Start of Data records

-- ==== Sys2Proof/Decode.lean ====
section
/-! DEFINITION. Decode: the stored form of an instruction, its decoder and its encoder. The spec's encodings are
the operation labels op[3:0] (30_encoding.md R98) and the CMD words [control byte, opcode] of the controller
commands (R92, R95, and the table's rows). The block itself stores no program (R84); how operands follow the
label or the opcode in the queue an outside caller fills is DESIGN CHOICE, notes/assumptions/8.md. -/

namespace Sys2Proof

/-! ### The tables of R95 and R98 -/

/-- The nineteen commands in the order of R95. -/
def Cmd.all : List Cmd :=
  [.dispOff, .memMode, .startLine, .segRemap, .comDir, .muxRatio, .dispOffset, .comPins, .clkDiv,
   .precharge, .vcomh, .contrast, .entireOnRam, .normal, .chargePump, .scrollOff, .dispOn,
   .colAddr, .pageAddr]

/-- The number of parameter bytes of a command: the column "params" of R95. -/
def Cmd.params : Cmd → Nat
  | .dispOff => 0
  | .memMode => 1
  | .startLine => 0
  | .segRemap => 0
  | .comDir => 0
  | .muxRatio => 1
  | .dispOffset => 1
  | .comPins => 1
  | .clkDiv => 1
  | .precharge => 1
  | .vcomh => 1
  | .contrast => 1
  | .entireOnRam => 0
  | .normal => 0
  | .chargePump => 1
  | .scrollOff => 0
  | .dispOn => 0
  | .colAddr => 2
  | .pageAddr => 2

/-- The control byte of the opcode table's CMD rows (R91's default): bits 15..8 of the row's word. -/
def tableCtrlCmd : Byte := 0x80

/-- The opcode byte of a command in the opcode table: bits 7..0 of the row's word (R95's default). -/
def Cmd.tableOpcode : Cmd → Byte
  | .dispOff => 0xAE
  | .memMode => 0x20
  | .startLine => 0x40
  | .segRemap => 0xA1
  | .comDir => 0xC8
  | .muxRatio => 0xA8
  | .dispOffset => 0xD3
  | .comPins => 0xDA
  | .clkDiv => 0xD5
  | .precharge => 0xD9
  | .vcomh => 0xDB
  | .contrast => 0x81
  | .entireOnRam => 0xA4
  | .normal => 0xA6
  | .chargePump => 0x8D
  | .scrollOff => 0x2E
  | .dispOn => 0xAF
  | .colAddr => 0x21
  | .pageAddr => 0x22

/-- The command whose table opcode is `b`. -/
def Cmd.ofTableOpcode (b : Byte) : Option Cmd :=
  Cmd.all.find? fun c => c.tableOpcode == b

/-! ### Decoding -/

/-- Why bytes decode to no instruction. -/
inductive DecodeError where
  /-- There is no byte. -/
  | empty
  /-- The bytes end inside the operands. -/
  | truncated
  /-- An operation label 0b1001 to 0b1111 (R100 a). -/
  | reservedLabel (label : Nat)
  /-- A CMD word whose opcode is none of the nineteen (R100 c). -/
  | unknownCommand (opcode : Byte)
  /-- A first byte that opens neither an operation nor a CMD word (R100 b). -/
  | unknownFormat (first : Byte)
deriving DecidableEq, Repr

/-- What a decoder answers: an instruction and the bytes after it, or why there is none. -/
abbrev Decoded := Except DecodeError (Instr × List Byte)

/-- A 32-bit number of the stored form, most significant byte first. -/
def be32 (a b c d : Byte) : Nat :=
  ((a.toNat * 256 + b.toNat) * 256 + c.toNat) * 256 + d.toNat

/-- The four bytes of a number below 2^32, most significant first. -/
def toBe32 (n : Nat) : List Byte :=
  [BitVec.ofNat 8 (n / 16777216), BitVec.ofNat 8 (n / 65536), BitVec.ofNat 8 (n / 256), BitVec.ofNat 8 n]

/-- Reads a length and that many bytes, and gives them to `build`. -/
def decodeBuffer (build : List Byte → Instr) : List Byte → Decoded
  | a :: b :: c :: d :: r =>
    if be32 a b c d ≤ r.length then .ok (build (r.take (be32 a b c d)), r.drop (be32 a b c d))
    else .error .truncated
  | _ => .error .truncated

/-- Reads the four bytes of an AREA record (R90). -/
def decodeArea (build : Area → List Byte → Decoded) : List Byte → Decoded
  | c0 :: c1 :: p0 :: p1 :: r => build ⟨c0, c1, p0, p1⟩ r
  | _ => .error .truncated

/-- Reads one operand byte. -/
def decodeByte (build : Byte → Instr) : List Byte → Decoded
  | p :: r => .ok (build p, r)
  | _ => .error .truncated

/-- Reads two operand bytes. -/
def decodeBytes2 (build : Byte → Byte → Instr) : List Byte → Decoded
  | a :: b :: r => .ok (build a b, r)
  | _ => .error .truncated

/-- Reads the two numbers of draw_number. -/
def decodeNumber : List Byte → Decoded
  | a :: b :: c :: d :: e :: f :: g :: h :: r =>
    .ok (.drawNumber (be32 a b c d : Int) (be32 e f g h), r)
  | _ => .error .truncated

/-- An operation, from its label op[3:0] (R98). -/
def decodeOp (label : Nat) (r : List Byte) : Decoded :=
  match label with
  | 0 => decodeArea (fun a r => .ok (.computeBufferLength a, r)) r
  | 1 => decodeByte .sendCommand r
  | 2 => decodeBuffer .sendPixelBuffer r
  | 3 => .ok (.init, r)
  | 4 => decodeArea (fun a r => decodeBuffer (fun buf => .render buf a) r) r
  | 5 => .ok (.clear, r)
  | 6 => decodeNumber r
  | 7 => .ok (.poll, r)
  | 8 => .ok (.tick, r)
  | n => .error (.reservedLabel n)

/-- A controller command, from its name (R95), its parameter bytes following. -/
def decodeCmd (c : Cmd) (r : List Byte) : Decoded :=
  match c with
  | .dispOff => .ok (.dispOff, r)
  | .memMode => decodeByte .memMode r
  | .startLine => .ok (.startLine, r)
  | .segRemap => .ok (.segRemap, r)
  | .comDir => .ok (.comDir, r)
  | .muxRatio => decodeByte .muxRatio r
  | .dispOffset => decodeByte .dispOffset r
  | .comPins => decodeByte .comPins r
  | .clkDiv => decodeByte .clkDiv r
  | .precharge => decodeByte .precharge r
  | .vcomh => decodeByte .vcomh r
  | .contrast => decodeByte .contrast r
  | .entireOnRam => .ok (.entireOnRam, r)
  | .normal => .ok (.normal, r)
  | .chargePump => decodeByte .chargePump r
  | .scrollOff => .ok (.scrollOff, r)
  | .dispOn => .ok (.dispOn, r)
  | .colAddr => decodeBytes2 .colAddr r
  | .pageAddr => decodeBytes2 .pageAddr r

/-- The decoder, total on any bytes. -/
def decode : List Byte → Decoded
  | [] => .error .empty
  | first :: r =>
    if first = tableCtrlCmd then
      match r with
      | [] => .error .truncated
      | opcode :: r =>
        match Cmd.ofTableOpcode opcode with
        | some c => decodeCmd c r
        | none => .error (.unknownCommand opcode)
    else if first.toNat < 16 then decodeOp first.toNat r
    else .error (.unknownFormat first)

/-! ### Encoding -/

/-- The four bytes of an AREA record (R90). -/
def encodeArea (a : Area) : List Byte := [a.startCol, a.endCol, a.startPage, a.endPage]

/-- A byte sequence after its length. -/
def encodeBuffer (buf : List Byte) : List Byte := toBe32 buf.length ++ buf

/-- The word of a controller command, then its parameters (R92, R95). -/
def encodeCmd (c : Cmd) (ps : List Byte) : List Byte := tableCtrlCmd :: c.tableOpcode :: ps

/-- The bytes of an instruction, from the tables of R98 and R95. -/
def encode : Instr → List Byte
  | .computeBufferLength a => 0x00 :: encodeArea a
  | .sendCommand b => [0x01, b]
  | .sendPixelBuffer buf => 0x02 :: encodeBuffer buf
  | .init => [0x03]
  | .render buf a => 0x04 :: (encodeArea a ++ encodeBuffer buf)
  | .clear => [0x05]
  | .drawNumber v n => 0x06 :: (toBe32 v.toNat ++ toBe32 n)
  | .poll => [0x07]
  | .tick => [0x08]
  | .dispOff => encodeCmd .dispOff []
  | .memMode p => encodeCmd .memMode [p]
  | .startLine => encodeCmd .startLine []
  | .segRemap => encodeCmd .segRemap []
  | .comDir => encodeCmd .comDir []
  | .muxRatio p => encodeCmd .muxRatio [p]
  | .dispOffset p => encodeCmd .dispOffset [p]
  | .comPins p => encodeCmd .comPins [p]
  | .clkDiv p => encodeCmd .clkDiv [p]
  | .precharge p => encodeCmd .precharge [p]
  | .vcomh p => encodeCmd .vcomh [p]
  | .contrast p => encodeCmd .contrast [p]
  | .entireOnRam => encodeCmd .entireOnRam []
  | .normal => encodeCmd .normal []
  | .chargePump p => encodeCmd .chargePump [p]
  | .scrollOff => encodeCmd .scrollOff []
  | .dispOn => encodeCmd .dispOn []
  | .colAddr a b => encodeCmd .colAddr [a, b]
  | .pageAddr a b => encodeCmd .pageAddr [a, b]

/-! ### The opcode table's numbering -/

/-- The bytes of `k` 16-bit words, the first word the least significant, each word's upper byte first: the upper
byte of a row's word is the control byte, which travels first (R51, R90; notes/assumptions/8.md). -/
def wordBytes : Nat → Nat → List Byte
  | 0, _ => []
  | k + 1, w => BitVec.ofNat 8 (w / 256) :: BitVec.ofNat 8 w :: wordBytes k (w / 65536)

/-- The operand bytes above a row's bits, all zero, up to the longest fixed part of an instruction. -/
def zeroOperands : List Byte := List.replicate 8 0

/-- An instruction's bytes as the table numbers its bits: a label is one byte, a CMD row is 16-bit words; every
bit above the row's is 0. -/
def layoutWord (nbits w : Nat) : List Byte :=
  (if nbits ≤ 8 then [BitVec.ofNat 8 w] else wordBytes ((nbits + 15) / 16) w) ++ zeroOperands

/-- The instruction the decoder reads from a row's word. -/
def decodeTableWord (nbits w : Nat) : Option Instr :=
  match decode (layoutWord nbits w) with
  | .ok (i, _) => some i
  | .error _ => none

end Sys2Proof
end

End of Data records
Start of Data records

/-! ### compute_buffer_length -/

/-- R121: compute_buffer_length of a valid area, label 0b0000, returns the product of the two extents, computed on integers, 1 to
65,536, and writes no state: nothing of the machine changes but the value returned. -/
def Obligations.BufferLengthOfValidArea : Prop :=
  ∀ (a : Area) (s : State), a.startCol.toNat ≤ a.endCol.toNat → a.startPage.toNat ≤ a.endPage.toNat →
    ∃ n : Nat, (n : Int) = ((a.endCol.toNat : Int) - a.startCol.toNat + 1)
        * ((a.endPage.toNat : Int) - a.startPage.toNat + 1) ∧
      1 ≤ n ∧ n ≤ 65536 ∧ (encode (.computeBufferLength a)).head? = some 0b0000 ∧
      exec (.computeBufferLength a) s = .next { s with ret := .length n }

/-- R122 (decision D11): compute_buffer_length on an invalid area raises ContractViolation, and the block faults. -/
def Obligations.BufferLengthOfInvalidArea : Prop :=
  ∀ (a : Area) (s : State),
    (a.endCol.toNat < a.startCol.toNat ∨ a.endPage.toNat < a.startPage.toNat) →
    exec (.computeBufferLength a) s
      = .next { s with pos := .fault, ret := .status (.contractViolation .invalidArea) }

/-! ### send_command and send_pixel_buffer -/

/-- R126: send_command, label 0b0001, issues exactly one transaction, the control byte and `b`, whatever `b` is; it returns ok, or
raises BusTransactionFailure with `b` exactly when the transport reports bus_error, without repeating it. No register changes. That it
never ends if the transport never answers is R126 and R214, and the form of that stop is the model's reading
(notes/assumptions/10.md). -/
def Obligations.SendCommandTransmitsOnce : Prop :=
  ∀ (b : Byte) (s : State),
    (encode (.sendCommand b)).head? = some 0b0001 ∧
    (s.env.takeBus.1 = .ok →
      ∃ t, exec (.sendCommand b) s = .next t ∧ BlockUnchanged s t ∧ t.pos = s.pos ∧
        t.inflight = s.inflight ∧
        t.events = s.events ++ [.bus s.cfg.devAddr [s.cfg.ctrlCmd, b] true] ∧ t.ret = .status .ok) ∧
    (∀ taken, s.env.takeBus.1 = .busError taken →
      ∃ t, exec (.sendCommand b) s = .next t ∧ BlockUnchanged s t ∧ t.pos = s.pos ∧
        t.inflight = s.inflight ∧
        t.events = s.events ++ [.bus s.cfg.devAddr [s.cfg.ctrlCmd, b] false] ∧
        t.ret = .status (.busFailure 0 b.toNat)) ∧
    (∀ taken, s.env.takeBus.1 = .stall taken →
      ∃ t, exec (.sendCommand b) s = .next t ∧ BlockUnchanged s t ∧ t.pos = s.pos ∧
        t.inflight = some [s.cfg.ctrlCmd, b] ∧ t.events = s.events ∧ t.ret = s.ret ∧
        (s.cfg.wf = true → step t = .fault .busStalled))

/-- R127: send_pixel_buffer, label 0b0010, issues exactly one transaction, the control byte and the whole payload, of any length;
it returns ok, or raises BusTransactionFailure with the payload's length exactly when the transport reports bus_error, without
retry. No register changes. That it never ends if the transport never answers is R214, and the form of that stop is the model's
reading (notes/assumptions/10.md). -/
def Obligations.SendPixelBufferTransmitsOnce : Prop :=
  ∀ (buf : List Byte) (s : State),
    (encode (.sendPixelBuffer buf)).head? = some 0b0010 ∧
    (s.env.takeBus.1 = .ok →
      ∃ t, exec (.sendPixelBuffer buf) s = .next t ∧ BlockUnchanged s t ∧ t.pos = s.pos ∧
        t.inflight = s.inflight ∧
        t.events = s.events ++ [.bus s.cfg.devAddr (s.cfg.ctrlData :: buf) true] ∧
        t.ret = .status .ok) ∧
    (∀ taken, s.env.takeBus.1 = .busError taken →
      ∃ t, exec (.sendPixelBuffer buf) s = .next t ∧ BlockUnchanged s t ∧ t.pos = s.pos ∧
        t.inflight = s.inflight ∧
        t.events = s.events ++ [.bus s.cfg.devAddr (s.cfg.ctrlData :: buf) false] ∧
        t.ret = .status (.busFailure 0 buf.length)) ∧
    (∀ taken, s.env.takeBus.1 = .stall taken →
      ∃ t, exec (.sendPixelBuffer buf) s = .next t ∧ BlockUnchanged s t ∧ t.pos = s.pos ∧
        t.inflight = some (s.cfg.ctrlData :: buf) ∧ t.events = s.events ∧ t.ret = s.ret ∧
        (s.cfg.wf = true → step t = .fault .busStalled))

End of Data records
Start of Data records

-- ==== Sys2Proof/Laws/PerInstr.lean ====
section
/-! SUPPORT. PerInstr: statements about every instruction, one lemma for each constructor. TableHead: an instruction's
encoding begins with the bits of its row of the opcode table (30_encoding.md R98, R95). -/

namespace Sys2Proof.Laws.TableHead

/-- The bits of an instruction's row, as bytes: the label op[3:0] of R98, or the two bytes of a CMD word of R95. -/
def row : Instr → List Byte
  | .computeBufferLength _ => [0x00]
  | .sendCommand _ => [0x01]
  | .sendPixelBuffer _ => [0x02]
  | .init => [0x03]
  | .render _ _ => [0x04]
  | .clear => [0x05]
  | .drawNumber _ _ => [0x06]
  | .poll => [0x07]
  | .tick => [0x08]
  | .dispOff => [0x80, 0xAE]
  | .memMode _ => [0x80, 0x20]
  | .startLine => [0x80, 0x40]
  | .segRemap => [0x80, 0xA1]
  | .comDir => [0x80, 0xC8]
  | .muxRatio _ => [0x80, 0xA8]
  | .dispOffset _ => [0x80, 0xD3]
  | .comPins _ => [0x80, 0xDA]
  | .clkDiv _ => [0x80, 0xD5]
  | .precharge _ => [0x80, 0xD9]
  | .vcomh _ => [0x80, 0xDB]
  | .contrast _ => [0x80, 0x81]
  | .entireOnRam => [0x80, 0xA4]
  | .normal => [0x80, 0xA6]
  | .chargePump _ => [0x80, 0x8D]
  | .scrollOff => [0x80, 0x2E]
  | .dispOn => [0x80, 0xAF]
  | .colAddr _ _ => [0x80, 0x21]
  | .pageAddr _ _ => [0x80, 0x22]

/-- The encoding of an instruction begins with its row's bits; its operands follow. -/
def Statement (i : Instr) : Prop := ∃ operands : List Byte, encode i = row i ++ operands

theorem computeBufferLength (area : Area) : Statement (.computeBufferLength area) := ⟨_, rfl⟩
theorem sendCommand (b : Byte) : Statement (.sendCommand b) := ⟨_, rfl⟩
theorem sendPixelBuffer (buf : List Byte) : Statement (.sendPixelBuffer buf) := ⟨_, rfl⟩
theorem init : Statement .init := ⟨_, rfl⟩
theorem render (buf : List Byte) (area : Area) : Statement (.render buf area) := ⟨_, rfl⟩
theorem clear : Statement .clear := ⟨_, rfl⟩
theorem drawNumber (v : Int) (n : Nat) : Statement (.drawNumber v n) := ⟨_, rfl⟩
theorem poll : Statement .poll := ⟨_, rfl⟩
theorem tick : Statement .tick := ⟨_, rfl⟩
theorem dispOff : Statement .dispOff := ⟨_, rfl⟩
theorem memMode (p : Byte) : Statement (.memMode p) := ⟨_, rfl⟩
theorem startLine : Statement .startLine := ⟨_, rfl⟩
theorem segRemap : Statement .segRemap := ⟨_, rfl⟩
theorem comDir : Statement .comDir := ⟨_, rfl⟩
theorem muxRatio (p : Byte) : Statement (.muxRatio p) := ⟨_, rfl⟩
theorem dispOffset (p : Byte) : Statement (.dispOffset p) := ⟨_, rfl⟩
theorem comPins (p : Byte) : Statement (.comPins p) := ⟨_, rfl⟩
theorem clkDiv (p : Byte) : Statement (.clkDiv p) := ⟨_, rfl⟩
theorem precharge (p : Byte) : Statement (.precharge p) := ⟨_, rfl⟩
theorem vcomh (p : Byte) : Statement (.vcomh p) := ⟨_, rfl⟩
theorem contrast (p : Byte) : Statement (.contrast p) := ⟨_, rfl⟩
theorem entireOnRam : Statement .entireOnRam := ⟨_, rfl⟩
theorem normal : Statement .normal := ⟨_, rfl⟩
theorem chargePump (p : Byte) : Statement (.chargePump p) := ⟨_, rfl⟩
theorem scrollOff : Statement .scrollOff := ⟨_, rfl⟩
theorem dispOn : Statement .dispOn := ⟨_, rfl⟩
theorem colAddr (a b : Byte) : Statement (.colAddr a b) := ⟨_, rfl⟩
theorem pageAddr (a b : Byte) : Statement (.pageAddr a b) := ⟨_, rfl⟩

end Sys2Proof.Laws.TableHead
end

End of Data records

Assignment >>
Reproduce only the lines above, starting at the line with "encodeCmd .contrast [p]" and ending at the line with "table's numbering -/", exactly as written.

Your response >>
  | .contrast p => encodeCmd .contrast [p]
  | .entireOnRam => encodeCmd .entireOnRam []
  | .normal => encodeCmd .normal []
  | .chargePump p => encodeCmd .chargePump [p]
  | .scrollOff => encodeCmd .scrollOff []
  | .dispOn => encodeCmd .dispOn []
  | .colAddr a b => encodeCmd .colAddr [a, b]
  | .pageAddr a b => encodeCmd .pageAddr [a, b]

/-! ### The opcode table's numbering -/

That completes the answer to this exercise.